Table 15.1: Dynamic Effects of a Freezing Degree Day on the Price of Orange Juice

According to column (1) of Table 15.1, the contemporaneous effect of a freezing degree day is an increase of $0.5\%$ in orange juice prices. The estimated effect is only $0.17\%$ for the next month and close to zero for subsequent months. In fact, for all lags larger than 1, we cannot reject the null hypotheses that the respective coefficients are zero using individual $t$ -tests. The model FOJC_mod_DM only explains little of the variation in the dependent variable ( $\bar{R}^2 = 0.11$ ).

Columns (2) and (3) present estimates of the dynamic cumulative multipliers of model FOJC_mod_CM1. Apparently, it does not matter whether we choose $m=7$ or $m=14$ when computing HAC standard errors so we stick with $m=7$ and the standard errors reported in column (2).

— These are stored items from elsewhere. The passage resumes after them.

theorem engDrive_kept {σ : Scope} {ρ : State} {s : State} {e : ℕ} (hk0 : Kept σ ρ s) (h101 : σ.part .pins = true) (h102 : σ.part .edges = true) (h103 : σ.part .book = true) (h104 : σ.fld pBOOK F.BOOK.DISCARD.COUNT) (h105 : σ.fld pBOOK F.BOOK.SHADOW.DROP) (h106 : σ.fld pBOOK (Fld.mk 12 12 1)) (h107 : ∀ n, σ.page (pEDGE n)) (h108 : σ.fld pBOOK F.BOOK.DISCARD_SYS.COUNT) (h109 : σ.fld pBOOK (Fld.mk 12 8 1)) :
    Kept σ ρ (State.engDrive s e) := by
  unfold State.engDrive
  exact Kept.foldl (fun x0 a1 k2 => ballTo_kept (k2) h101 h102 h103 h104 h105 h106 h107 h108 h109) _ _ (hk0)

theorem beginWatch_kept {σ : Scope} {ρ : State} {s : State} {e : ℕ} {op : ℕ} {f : EngSt → EngSt} (hk0 : Kept σ ρ s) (h101 : σ.part .engs = true) (h102 : σ.part .pins = true) (h103 : σ.part .edges = true) (h104 : σ.part .book = true) (h105 : σ.fld (pENG e) F.ENG.DROP.TXDROP) (h106 : σ.fld (pENG e) (Fld.mk 12 10 1)) (h107 : σ.fld pBOOK F.BOOK.DISCARD.COUNT) (h108 : σ.fld pBOOK F.BOOK.SHADOW.DROP) (h109 : σ.fld pBOOK (Fld.mk 12 12 1)) (h110 : ∀ n, σ.page (pEDGE n)) (h111 : σ.fld pBOOK F.BOOK.DISCARD_SYS.COUNT) (h112 : σ.fld pBOOK (Fld.mk 12 8 1)) :
    Kept σ ρ (State.beginWatch s e op f) := by
  unfold State.beginWatch
  exact Kept.ite (engDrive_kept (setEng_kept (engArrive_kept (advance_kept (hk0)) h101 h102 h105 h106) h101) h102 h103 h104 h107 h108 h109 h110 h111 h112) (hk0)

theorem putLvl_kept {σ : Scope} {ρ : State} {s : State} {e : ℕ} {k : ℕ} {i : ℕ} {b : Bool} (hk0 : Kept σ ρ s) (h101 : σ.part .pins = true) :
    Kept σ ρ (State.putLvl s e k i b) := by
  unfold State.putLvl
  exact latchPin_kept (hk0) h101

theorem edgeField_kept {σ : Scope} {ρ : State} {s : State} {e : ℕ} {k : ℕ} {w : ℕ} (hk0 : Kept σ ρ s) (h101 : σ.part .pins = true) :
    Kept σ ρ (State.edgeField s e k w) := by
  unfold State.edgeField
  exact Kept.foldl (fun x0 a1 k2 => (by (try dsimp only); split; exacts [putLvl_kept (k2) h101, putLvl_kept (k2) h101, putLvl_kept (k2) h101, k2])) _ _ (hk0)

theorem engBoundary_kept {σ : Scope} {ρ : State} {s : State} {e : ℕ} {k : ℕ} (hk0 : Kept σ ρ s) (h101 : σ.part .engs = true) (h102 : σ.fld (pCREW (e / 4)) (Fld.mk F.CREW.STS.MOVED.off (8 + e % 4) 1)) (h103 : σ.fld (pCREW (e / 4)) F.CREW.STS.ACTIVE) (h104 : σ.fld (pCREW (e / 4)) F.CREW.STS.BUSY) (h105 : σ.fld (pCREW (e / 4)) F.CREW.SWAP.GO) (h106 : σ.fld (pCREW (e / 4)) F.CREW.SWAPCNT.COUNT) (h107 : σ.fld (pCREW (e / 4)) (Fld.mk 12 16 1)) :
    Kept σ ρ (State.engBoundary s e k) := by
  unfold State.engBoundary
  exact Kept.ite (engMove_kept (hk0) h101 h102 h103 h104 h105 h106 h107) (hk0)

theorem engDone_kept {σ : Scope} {ρ : State} {s : State} {e : ℕ} {k : ℕ} {w : ℕ} {pc : ℕ} {delay : ℕ} {edge : Bool} (hk0 : Kept σ ρ s) (h101 : σ.part .pins = true) (h102 : σ.part .engs = true) (h103 : σ.fld (pCREW (e / 4)) (Fld.mk F.CREW.STS.MOVED.off (8 + e % 4) 1)) (h104 : σ.fld (pCREW (e / 4)) F.CREW.STS.ACTIVE) (h105 : σ.fld (pCREW (e / 4)) F.CREW.STS.BUSY) (h106 : σ.fld (pCREW (e / 4)) F.CREW.SWAP.GO) (h107 : σ.fld (pCREW (e / 4)) F.CREW.SWAPCNT.COUNT) (h108 : σ.fld (pCREW (e / 4)) (Fld.mk 12 16 1)) :
    Kept σ ρ (State.engDone s e k w pc delay edge) := by
  unfold State.engDone
  exact Kept.cut (fun k5 => Kept.ite (engBoundary_kept (k5) h102 h103 h104 h105 h106 h107 h108) (k5)) (setEng_kept (Kept.ite (edgeField_kept (hk0) h101) (hk0)) h102)

theorem engNext_kept {σ : Scope} {ρ : State} {s : State} {e : ℕ} {k : ℕ} {w : ℕ} (hk0 : Kept σ ρ s) (h101 : σ.part .pins = true) (h102 : σ.part .engs = true) (h103 : σ.fld (pCREW (e / 4)) (Fld.mk F.CREW.STS.MOVED.off (8 + e % 4) 1)) (h104 : σ.fld (pCREW (e / 4)) F.CREW.STS.ACTIVE) (h105 : σ.fld (pCREW (e / 4)) F.CREW.STS.BUSY) (h106 : σ.fld (pCREW (e / 4)) F.CREW.SWAP.GO) (h107 : σ.fld (pCREW (e / 4)) F.CREW.SWAPCNT.COUNT) (h108 : σ.fld (pCREW (e / 4)) (Fld.mk 12 16 1)) :
    Kept σ ρ (State.engNext s e k w) := by
  unfold State.engNext
  exact engDone_kept (hk0) h101 h102 h103 h104 h105 h106 h107 h108

theorem cntDone_kept {σ : Scope} {ρ : State} {s : State} {e : ℕ} (hk0 : Kept σ ρ s) (h101 : σ.part .engs = true) (h102 : σ.part .pins = true) (h103 : σ.part .edges = true) (h104 : σ.part .book = true) (h105 : σ.fld (pENG e) F.ENG.DROP.TXDROP) (h106 : σ.fld (pENG e) (Fld.mk 12 10 1)) (h107 : σ.fld (pCREW (e / 4)) (Fld.mk F.CREW.STS.MOVED.off (8 + e % 4) 1)) (h108 : σ.fld (pCREW (e / 4)) F.CREW.STS.ACTIVE) (h109 : σ.fld (pCREW (e / 4)) F.CREW.STS.BUSY) (h110 : σ.fld (pCREW (e / 4)) F.CREW.SWAP.GO) (h111 : σ.fld (pCREW (e / 4)) F.CREW.SWAPCNT.COUNT) (h112 : σ.fld (pCREW (e / 4)) (Fld.mk 12 16 1)) (h113 : σ.fld pBOOK F.BOOK.DISCARD.COUNT) (h114 : σ.fld pBOOK F.BOOK.SHADOW.DROP) (h115 : σ.fld pBOOK (Fld.mk 12 12 1)) (h116 : ∀ n, σ.page (pEDGE n)) (h117 : σ.fld pBOOK F.BOOK.DISCARD_SYS.COUNT) (h118 : σ.fld pBOOK (Fld.mk 12 8 1)) :
    Kept σ ρ (State.cntDone s e) := by
  unfold State.cntDone
  exact Kept.ite (hk0) (engDrive_kept (engNext_kept (setEng_kept (txSettle_kept (tookStep_kept (hk0) h101) h101 h105 h106) h101) h102 h101 h107 h108 h109 h110 h111 h112) h102 h103 h104 h113 h114 h115 h116 h117 h118)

If the demand for orange juice is higher in winter, $FDD_t$ would be correlated with the error term since freezes occur rather in winter so we would face omitted variable bias. The third model estimate, FOJC_mod_CM2, accounts for this possible issue by using an additional set of 11 monthly dummies. For brevity, estimates of the dummy coefficients are excluded from the output produced by stargazer (this is achieved by setting omit = ‘season’). We may check that the dummy for January was omitted to prevent perfect multicollinearity.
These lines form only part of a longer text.